START RECORDS SHOWN

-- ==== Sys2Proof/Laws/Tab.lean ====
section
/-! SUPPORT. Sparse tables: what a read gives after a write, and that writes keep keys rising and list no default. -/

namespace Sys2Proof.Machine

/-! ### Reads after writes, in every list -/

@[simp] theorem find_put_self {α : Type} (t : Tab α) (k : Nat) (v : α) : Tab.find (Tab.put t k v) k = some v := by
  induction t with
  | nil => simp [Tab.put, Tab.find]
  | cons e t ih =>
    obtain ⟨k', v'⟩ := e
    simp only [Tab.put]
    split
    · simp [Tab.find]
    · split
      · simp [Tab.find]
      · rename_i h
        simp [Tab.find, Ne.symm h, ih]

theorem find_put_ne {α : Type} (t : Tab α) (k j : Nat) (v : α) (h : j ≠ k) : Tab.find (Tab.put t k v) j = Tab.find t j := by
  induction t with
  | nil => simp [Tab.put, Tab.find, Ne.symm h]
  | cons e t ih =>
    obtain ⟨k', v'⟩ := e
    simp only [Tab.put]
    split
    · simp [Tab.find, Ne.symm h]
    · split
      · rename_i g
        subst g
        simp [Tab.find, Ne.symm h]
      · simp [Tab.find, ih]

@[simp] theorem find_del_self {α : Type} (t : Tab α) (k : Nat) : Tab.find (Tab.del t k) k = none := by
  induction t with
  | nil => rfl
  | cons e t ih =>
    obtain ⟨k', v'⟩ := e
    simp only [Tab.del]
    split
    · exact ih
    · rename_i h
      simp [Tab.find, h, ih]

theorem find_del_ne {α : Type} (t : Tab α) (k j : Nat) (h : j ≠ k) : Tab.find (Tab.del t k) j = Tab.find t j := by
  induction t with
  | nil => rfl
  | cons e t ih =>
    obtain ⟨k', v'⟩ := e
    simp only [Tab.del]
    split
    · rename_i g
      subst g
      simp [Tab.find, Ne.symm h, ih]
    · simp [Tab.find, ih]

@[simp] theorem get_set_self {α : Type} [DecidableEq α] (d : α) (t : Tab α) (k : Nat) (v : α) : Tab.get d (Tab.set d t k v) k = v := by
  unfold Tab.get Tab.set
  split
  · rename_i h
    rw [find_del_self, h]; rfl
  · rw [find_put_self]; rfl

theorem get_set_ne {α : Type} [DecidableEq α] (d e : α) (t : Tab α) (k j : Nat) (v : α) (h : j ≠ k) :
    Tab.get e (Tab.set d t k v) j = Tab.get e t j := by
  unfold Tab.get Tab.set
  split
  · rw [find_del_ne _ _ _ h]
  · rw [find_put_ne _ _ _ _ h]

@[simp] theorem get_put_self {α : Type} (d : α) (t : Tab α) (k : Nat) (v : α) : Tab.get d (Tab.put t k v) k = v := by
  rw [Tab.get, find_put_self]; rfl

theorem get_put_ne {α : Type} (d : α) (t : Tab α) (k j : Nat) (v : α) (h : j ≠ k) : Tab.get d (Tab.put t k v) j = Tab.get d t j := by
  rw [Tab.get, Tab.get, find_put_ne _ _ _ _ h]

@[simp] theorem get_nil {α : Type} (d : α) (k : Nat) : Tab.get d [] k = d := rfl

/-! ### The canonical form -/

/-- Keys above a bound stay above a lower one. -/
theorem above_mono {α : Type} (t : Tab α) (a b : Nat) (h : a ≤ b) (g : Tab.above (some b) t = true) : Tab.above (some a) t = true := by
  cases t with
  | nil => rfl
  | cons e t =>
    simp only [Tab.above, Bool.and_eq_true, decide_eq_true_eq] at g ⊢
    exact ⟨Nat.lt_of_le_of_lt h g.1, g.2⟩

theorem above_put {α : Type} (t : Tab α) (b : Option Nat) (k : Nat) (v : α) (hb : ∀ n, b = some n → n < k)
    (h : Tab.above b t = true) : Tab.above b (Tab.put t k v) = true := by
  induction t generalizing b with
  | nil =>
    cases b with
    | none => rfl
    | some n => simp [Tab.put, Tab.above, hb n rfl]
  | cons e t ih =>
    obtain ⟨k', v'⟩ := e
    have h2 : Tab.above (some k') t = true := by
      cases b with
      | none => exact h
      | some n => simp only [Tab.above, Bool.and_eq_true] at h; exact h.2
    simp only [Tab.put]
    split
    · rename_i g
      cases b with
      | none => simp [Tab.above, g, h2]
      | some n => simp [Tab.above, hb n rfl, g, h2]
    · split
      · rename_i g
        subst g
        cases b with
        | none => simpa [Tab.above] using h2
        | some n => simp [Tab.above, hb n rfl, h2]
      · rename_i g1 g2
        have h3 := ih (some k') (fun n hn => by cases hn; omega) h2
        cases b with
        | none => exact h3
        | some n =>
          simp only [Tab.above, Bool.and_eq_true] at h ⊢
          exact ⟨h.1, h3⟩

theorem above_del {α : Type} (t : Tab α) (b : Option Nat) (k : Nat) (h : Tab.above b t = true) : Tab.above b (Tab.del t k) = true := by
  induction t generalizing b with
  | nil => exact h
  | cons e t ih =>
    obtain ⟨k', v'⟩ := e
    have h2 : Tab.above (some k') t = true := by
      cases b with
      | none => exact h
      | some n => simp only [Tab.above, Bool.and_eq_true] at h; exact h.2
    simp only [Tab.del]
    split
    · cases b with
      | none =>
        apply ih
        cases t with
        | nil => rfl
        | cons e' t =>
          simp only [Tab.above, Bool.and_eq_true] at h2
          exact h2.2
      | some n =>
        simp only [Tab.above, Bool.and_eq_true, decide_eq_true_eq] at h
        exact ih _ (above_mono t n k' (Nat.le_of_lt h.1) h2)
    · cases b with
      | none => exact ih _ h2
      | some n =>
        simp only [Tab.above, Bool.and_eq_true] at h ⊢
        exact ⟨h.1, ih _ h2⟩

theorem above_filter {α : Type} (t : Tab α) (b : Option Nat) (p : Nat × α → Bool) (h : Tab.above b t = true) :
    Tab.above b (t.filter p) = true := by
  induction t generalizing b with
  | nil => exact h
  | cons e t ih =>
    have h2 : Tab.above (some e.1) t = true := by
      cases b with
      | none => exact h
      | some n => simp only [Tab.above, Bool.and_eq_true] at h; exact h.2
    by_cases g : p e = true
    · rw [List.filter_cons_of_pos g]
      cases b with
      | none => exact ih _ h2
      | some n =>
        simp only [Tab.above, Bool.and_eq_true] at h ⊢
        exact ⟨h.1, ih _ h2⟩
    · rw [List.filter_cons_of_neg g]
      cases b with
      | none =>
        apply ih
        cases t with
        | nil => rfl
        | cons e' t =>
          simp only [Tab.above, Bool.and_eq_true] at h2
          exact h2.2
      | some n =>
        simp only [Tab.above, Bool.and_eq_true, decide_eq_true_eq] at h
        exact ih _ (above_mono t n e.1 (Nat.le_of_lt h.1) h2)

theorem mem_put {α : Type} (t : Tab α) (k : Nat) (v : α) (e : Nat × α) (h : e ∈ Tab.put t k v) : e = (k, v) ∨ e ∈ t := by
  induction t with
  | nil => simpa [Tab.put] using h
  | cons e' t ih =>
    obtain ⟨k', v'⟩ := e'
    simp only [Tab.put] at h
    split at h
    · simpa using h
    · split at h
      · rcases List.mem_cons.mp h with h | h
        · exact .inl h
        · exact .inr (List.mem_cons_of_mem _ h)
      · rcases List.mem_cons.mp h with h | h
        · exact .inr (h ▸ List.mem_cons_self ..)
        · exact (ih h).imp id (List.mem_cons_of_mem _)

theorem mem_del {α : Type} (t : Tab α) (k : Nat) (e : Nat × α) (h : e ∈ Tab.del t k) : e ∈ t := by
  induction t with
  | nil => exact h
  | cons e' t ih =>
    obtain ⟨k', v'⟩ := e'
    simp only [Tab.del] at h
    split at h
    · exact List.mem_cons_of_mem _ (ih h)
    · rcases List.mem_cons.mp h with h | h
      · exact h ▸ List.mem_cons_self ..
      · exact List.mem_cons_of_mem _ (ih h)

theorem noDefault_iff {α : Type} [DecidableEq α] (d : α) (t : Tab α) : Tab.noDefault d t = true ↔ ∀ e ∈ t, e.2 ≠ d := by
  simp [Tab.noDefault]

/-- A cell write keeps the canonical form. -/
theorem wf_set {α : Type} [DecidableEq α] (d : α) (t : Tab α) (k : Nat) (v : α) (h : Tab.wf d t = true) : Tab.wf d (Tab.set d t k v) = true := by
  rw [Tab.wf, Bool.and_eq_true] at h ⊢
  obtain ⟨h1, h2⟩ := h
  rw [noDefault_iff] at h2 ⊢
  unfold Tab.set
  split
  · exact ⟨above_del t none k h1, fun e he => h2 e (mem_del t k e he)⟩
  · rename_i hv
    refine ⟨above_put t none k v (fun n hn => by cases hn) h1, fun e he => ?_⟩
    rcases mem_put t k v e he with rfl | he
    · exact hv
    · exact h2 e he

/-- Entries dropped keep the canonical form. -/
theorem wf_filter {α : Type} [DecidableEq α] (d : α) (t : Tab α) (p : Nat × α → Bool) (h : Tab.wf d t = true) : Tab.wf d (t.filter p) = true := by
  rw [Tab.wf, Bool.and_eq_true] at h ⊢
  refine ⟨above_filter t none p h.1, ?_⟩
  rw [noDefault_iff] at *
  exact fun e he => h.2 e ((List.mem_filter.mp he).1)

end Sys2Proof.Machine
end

END RECORDS SHOWN

__DIRECTIONS__:
Word for word, restate the lines of the data above that fall between the line holding "[find_del_ne _ _ _ h]" and the line holding "rw [Tab.get, Tab.get, find_put_ne", inclusive, and no other lines.

__ANSWER SECTION__:
  · rw [find_del_ne _ _ _ h]
  · rw [find_put_ne _ _ _ _ h]

@[simp] theorem get_put_self {α : Type} (d : α) (t : Tab α) (k : Nat) (v : α) : Tab.get d (Tab.put t k v) k = v := by
  rw [Tab.get, find_put_self]; rfl

theorem get_put_ne {α : Type} (d : α) (t : Tab α) (k j : Nat) (v : α) (h : j ≠ k) : Tab.get d (Tab.put t k v) j = Tab.get d t j := by
  rw [Tab.get, Tab.get, find_put_ne _ _ _ _ h]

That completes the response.